Spielberg & Lucas: The titans talk!
How exactly do you mediate a conversation with two of the most fertile minds in moviemaking? You hang on for dear life, that’s how! When EW sat down with George Lucas and Steven Spielberg for a chat about Indiana Jones and the Kingdom of the Crystal Skull (which opens May 22), the pace was fast and furious. You’ll see part of our chat in the Summer Movie Preview issue of EW (as well as here). But Spielberg and Lucas were so voluble, so passionately steeped in film history, and so funny that we had to bring you even more of their historic summit meeting, in which the pair discuss how filmmaking has changed in the past quarter-century, the impact of websites like this one on the experience of moviegoing, and the fate of Indiana Jones and the Monkey King.
ENTERTAINMENT WEEKLY: Gentlemen! This is like having Superman and Batman in the same room. [Laughter]
STEVEN SPIELBERG: But wait a minute — which is which? I wanna be Superman! With the big S.
GEORGE LUCAS: We should get some clinking glasses and stuff, just to screw up your tape.
So what took so long to get to installment No. 4? It’s been 19 years since Indiana Jones and the Last Crusade, the last of the original trilogy of films.
LUCAS: When we got to [the idea of making a fourth] one, I had already said, ”No. I can’t think of another MacGuffin.”
Meaning, the mystical thingy everyone is chasing.
LUCAS: I said, ”I can’t do it. It’s too hard.” We barely got through the last couple of ’em with smoke and mirrors. Sankara stones, for God’s sakes?
But there’s a lot of historical data about the Sankara stones!
LUCAS: There is, but nobody in the United States knows about it, so there’s no resonance. The MacGuffin is the key. Before the Sankara stones [which became the focus of the second film in the trilogy, Indiana Jones and the Temple of Doom], we’d had ideas for all kinds of other MacGuffin things. Some of them were original ones, that were in the [proposed] stories that I did. Like a haunted castle and stuff. But then Steven went off and did Poltergeist and said, ”I don’t want to do another haunted-castle movie.”
In developing the third movie, there was a Christopher Columbus script early on, Indiana Jones and the Monkey King, set partly in Africa. And that one had a preamble involving a haunted castle.
LUCAS: We wrote complete scripts on other MacGuffins [for the third film]. And finally I said, look, let’s just try the Holy Grail. [Adopting another voice] ”Ohhh, it’s too cerebral, we’ll never make it work….” So we turned it into a tangible magic cup with healing powers, instead of an intellectual thing. It wasn’t until the idea of introducing the father came along that we kind of pulled [the third movie] out of the fire. Because it then shifted from being about the MacGuffin. But ultimately, these are supernatural mysteries. They aren’t action adventures. Everybody thinks they’re action-adventure films, but that’s just the genre we hang them on.
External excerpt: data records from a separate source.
-- ==== Sys2Proof/Machine/Links.lean ====
section
/-! DEFINITION. Links and ports (R320 to R327, R421), ring setup (R337, R424), throttle groups, sensors, refresh and
telemetry (R344, R371 to R376), and the scrub (R409). -/

namespace Sys2Proof.Machine

/-! ## Routers and ports (R323, R327) -/

/-- EXPRESS_STARVATION_TOKEN (R323): one more express flit passes a router's output while a local flit waits for it; the
eighth gives the router a token, with which the next express flit is held and the local flit goes. (log 91: DESIGN CHOICE, unsafe.) -/
def State.expressToken (s : State) (router out : Nat) : State :=
  let k := 8 * router + out
  let n := s.express.get k 0
  { s with express := s.express.set k (if 8 ≤ n then 0 else n + 1) }

/-- The tier of a packet (R327); the module's own packets are none of tier T2. -/
def Packet.tier (p : Packet) : Nat := if p.isLoad || p.returns || p.restart then 0 else 1

/-- Whether a packet of a tier takes a port: it may still wait at the port's output. The module's sequencers send partials and
results in tier 1, its answers and its ring-check and throttle messages are of tier 0, and it sends nothing in tier 2. -/
def State.tierWaits (s : State) (port tier : Nat) : Bool :=
  s.packets.any (fun p => decide (p.tier = tier ∧ (if p.tries = 0 then p.port else p.copyPort) = port)) ||
    (decide (tier = 1) && s.wire.any fun p => decide ((s.rings.get p.2.ring 0).toNat / 2 ^ 36 % 32 = port)) ||
    (decide (tier = 0) && (s.answers.map Answer.rank ++ s.ringSent.map Prod.fst ++ s.stepMsgs.map Prod.fst).any fun d => decide (s.portTo d = port))

/-- TIER_STARVATION_GRANT (R327): a packet of a higher tier is granted while tier 1 or 2 has one waiting; at 64 that tier's
oldest packet is granted and its counter returns to 0. (log 120: DESIGN CHOICE, safe.) -/
def State.tierGrant (s : State) (port tier : Nat) : State :=
  let p := s.ports.get port {}
  let n := if tier = 1 then p.starved.1 else p.starved.2
  let higher := (List.range tier).any (s.tierWaits port)
  if !(decide (tier = 1 ∨ tier = 2) && s.tierWaits port tier && (decide (64 ≤ n) || higher)) then s
  else
    let n' := if 64 ≤ n then 0 else n + 1
    { s with ports := s.ports.set port { p with starved := if tier = 1 then (n', p.starved.2) else (p.starved.1, n') } }

/-- LINK_TRAINING (R325, R9): a port trains at a rate and learns the quarry node at its far end. -/
def State.linkTrained (s : State) (port dest : Nat) (fast : Bool) : State :=
  let p := s.ports.get port {}
  { s with ports := s.ports.set port { p with up := true, dest := dest, fast := fast } }

/-- The die of a link by its number (R421), and the error counter it counts in (R413). -/
def linkDie (n : Nat) : Nat :=
  if n < 64 then n / 8 % 4
  else
    let r := (n - 64) / 3
    r / 8 % 16 / 8 + 2 * (r % 8 / 4)
def linkKind (n : Nat) : Nat := if n < 64 then 8 else 7

/-- FLIT_CRC_REPLAY (R421): a flit or beat with a CRC error is discarded and replayed; a replay that succeeds counts one
corrected event, one that fails counts towards a retrain. -/
def State.crcReplay (s : State) (n : Nat) (ok : Bool) : State :=
  let l := s.links.get n {}
  if ok then
    let s := (s.countError (linkDie n) (linkKind n) false).2
    { s with links := s.links.set n { l with failed := 0 } }
  else { s with links := s.links.set n { l with failed := l.failed + 1 } }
SPIELBERG: There’s not one that hasn’t been supernatural.
LUCAS: The supernatural part has to be real. [He taps the table] Which is why they’re very hard, and you run out [of options] very fast. You have to have a supernatural object that people actually believe in. People believe that there was an Ark of the Covenant, and it has these powers. Same thing with the Sankara stones, same thing with the Holy Grail. We may have exaggerated some of its powers, but basically there are people who believe there is a Holy Grail, brought back by the Knights Templar.
SPIELBERG: Of course, I was worried that people would hear ”Holy Grail,” and they would immediately think about a white rabbit attacking Monty Python. My first reaction was to say, ”Everybody run away! Run away!”
Well to bring us into Indy 4, what kind of developmental push and pull went on once you decided to set the new film in the 1950s?
LUCAS: The idea was to take the genre of Saturday-matinee serials, which were popular in the ’30s and ’40s, and say, ”What kind of B movie was popular in the ’50s, like those B movie serials were popular in the ’40s?” And use that as the overall uber-genre. We wouldn’t do it as a Saturday-matinee serial. We’d do it as a B movie from the ’50s.
SPIELBERG: The Cold War came to mind immediately, because if you’re in the ’50s, you have to acknowledge the Cold War.